Science & Cultivation
Higher Education Marijuana Research Act Would Unlock Academic Study
A new federal bill introduced by co-chairs of the Congressional Cannabis Caucus would create formal protections for academics and universities conducting cannabis research and remove existing barriers to scientific study. Introduced on April 20 — naturally — the Higher Education Marijuana Research Act arrives just as rescheduling itself is expected to ease some federal research restrictions. Together, these moves could trigger a long-overdue wave of peer-reviewed cannabis science.
For growers, more open research means better data on cannabinoid profiles, terpene expression, cultivation optimization, and plant health. The decades-long research drought caused by Schedule I status has left cultivators relying heavily on anecdotal knowledge. That era may finally be ending.
Caffeine and Cannabis: A Growing Conversation
Consumer interest in combining caffeine and cannabis — through infused beverages, morning routines, and microdosing habits — is rising alongside the broader wellness market. The interaction between caffeine's stimulant effects and cannabis's variable impact on focus and anxiety is nuanced and deserves more rigorous study. Home growers who consume their own product in the morning should pay attention as this research matures.
Culture & Community
High Times and Last Prisoner Project Launch Ongoing Partnership
High Times and the Last Prisoner Project announced an ongoing partnership to keep cannabis prisoners at the center of the legalization movement. As federal rescheduling dominates headlines, it's a timely reminder that thousands of Americans remain incarcerated for cannabis offenses that are now legal or soon may be. The collaboration will amplify prisoner stories and push for expungement alongside broader reform.
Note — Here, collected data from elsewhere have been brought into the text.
/-- The state of the module and of what it is attached to. [DESIGN CHOICE, log entry 2] -/
structure State where
  active  : Option Nat := none      -- model: the context whose bundle is being carried out
  args    : Args := {}              -- model: what the running event happens to
  sched   : List Event := []        -- model: what happens next
  free    : Nat := 0                -- model: counter of free values
  count   : Nat := 1                -- model: numbers for jobs, operations and messages
  cycles  : Nat := 0                -- model: steps in which time passed
  ctxs    : List (Nat × Ctx) := []
  cores   : List (Nat × Core) := []
  dies    : List (Nat × Die) := []
  feat    : Nat := 3                -- FEAT, the same on every core (R408)
  stepB   : Bool := false           -- stepping B0 (R122)
  node    : Nat := 0                -- this module's node number (R3)
  nodes   : List Nat := [0]         -- nodes of the load-store domain (R281)
  unreach : List Nat := []          -- nodes reported unreachable (R313)
  mem     : Memory := []            -- memory of the domain, at node*2^44 + physical address (R278)
  memBad  : List Nat := []          -- poisoned 64-byte units (R267)
  lags    : List Lag := []          -- writes that not every agent need see yet, oldest first (R270, R317)
  cxl     : Nat := 0                -- populated bytes of the CXL tier (R278)
  hbm     : List Nat := []          -- retired HBM stacks (R5)
  peers   : List (Nat × (Nat × List Nat)) := []  -- the same two of the other nodes of the domain (R278)
  ports   : List Nat := []          -- retired torc ports (R5)
  retired : List Nat := []          -- retired bangles (R5)
  spaces  : List (Nat × Space) := []
  migs    : List Migration := []
  sems    : List (Nat × SemEntry) := []  -- by the address of R281
  classes : List (Nat × Nat) := [(255, 20)]  -- defined scale classes and their exponents (R287)
  transit : List (Nat × Nat) := []  -- in-transit counts (R308): at (node, die)*256 + class
  semOps  : List SemOp := []
  xfers   : List Xfer := []
  conts   : List Cont := []
  moves   : List MoveSeed := []
  msgs    : List Message := []
  regions : List (Nat × Region) := []
  parts   : List (Nat × Partition) := []
  images  : List ((Nat × Nat) × Image) := []   -- by ASID and virtual address
  loaded  : List (Nat × Nat) := []  -- images whose memory objects are written: ASID and digest (R29)
  launches : List (Nat × Launch) := []
  nlaunch : Nat := 0
  saves   : List (Nat × Saved) := []
  host    : Memory := []            -- host memory
  funcs   : List (Nat × Func) := functions
  queues  : List (Nat × Queue) := []
  fw      : Firmware := {}
  spdm    : Spdm := {}
  power   : Power := {}
deriving DecidableEq, Repr

/-- The machine right after reset: no context started, every tag full, every semaphore entry UNSET, every slot-table cell
FREE (R76, R282, R259); every register at the value the spec gives, or a log entry names.
[DEDUCED, log entry 1] [DESIGN CHOICE, log entry 7] [DESIGN CHOICE, log entry 12] [DESIGN CHOICE, log entry 13] -/
def State.reset : State := {}

end Sys2Proof.Machine
end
Spain Enters a More Volatile Phase of Cannabis Culture
High Times reports on Spain's evolving cannabis scene — from home grow labs and dangerous butane extraction to the rise of solventless rosin and ongoing police raids in a persistent legal gray zone. Spain's cannabis social clubs and DIY extract culture offer a fascinating window into what happens when demand outpaces legal frameworks. Sound familiar?
What This Means for Growers
- Rescheduling doesn't change your home grow rights today — but it signals a federal posture that is increasingly tolerant. Stay current with your state's laws; they remain the governing framework.
- Research access is about to expand dramatically. The combination of rescheduling and the Higher Education Marijuana Research Act means peer-reviewed data on cultivar performance, pest resistance, and cannabinoid production could finally start flowing freely.
- Legal market expansion is coming fast. California drive-thrus, Iowa legalization proposals, and Virginia's ongoing sales debate all point toward a broader, more competitive legal market — which could pressure pricing on flower and concentrates.
- Minnesota's youth use data matters to you. Every data point showing legalization doesn't increase teen use makes further state and federal reform more politically viable — which ultimately means more freedom for home cultivators.
- Watch 280E relief closely. If rescheduling removes the tax burden from legal cannabis businesses, it could reshape which companies survive, which products dominate shelves, and what genetics get commercial investment — all of which filters down to the home growing community through seed availability and strain trends.